Therefore, if the Vec<T> had solely a *const T, the recursive descent into the structure of the vector would fail to capture the ownership relation between the vector and the instances of T contained within the vector. That, combined with the #[may_dangle] attribute on T, would cause the compiler to accept unsound code (namely cases where destructors for T end up trying to access data that has already been deallocated).
BUT: Vec<T> does not solely contain a *const T. There is also a PhantomData<T>, and that conveys to the compiler "hey, even though you can assume (due to the #[may_dangle] T) that the destructor for Vec won't access data of T when the vector is dropped, it is still possible that some destructor of T itself will access data of T as the vector is dropped."

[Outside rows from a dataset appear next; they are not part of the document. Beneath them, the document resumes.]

/-- R92: a reply offered while no draw is requested is not taken and has no effect on the block. -/
def Obligations.UnrequestedReplyIsNotTaken : Prop :=
  ∀ (s : State) (u : Word) (rest : List Input), s.rngReq = false →
    ∃ t t', step { s with inputs := .engine none :: rest } = .next t ∧
      step { s with inputs := .engine (some u) :: rest } = .next t' ∧ t'.block = t.block

/-- R93: the draw step appends the reply to the draws, and nothing else changes. -/
def Obligations.DrawStepAppendsTheReply : Prop :=
  ∀ (s : State) (ctx : InFlight) (u : Word) (rest : List Input), s.inFlight = some ctx →
    commandResult ctx.word ctx.regs ctx.draws = .more → s.inputs = .engine (some u) :: rest →
    ∃ t, step s = .next t ∧ t.block = { s.block with inFlight := some ⟨ctx.word, ctx.regs, ctx.draws ++ [u]⟩ }

/-- R288: while a draw is requested and no reply comes, no host transaction and no time moves the block on: the command
stays in flight with its request, DONE and irq stay 0. Only a reply or reset ends it (the inputs left out). That an engine
turn without a reply is a step at all, one in which nothing happens, is log entry 6. -/
def Obligations.HangsUntilReplyOrReset : Prop :=
  ∀ (s : State) (x : Input) (rest : List Input), s.Inv → s.rngReq = true → s.inputs = x :: rest →
    ((∃ t, x = .host t) ∨ x = .engine none ∨ (∃ t hostFirst, x = .coincide t none hostFirst)) →
    ∃ t, step s = .next t ∧ t.inFlight = s.inFlight ∧ t.rngReq = true ∧ t.done = false ∧ t.irq = false

/-- R94 (and R48): the completion step, for every command word: all its writes together, the key registers only by
KEYGEN. -/
def Obligations.CompletionWritesTheOutcome : Prop :=
  ∀ (s : State) (ctx : InFlight) (o : CmdOutcome) (reply : Option Word) (rest : List Input),
    s.inFlight = some ctx → commandResult ctx.word ctx.regs ctx.draws = .fin o → s.inputs = .engine reply :: rest →
    (o.err.isSome = true → o.res0 = 0 ∧ o.res1 = 0) ∧
    (decode ctx.word = .ok .keygen → ∃ k t, o.key = some k ∧ step s = .next t ∧ t.block = { s.block with
      inFlight := none, done := true, err := o.err.isSome
      errCode := errorCode o.err, res0 := o.res0, res1 := o.res1, keys := k, keyValid := o.err.isNone }) ∧
    (decode ctx.word ≠ .ok .keygen → o.key = none ∧ ∃ t, step s = .next t ∧ t.block = { s.block with
      inFlight := none, done := true, err := o.err.isSome
      errCode := errorCode o.err, res0 := o.res0, res1 := o.res1 })

/-! ### The arithmetic commands -/

/-- R140, R141: DIV. -/
def Obligations.DivAnswersQuotientAndRemainder : Prop :=
  decode 0x00000010 = .ok .div ∧
  ∀ (s : State) (ctx : InFlight), s.inFlight = some ctx →
    (ctx.regs.opn = 0 → exec .div s = .next { s with
      inFlight := none, done := true, err := true, errCode := 2, res0 := 0, res1 := 0 }) ∧
    (ctx.regs.opn ≠ 0 → ∃ q r : Word, exec .div s = .next { s with
        inFlight := none, done := true, err := false, errCode := 0, res0 := q, res1 := r } ∧
      q.toNat = ctx.regs.opa.toNat / ctx.regs.opn.toNat ∧ r.toNat < ctx.regs.opn.toNat ∧
      ctx.regs.opa.toNat = q.toNat * ctx.regs.opn.toNat + r.toNat)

The end effect: Given Vec<T>, if T doesn't have a destructor, then the compiler provides you with more flexibility (namely, it allows a vector to hold data with references to data that lives for the same amount of time as the vector itself, even though such data may be torn down before the vector is). But if T does have a destructor (and that destructor is not otherwise communicating to the compiler that it won't access any referenced data), then the compiler is more strict, requiring any referenced data to strictly outlive the vector (thus ensuring that when the destructor for T runs, all the referenced data will still be valid).
If one wants to try to understand this via concrete exploration, you can try comparing how the compiler differs in its treatment of little container types that vary in their use of #[may_dangle] and PhantomData.
Here is some sample code I have whipped up to illustrate this:
// Illustration of a case where PhantomData is providing necessary ownership
// info to rustc.
//
// MyBox2<T> uses just a `*const T` to hold the `T` it owns.
// MyBox3<T> has both a `*const T` AND a PhantomData<T>; the latter communicates
// its ownership relationship with `T`.
//
// Skim down to `fn f2()` to see the relevant case,
// and compare it to `fn f3()`. When you run the program,
// the output will include:
//
// drop PrintOnDrop(mb2b, PrintOnDrop("v2b", 13, INVALID), Valid)
//
// (However, in the absence of #[may_dangle], the compiler will constrain
// things in a manner that may indeed imply that PhantomData is unnecessary;
// pnkfelix is not 100% sure of this claim yet, though.)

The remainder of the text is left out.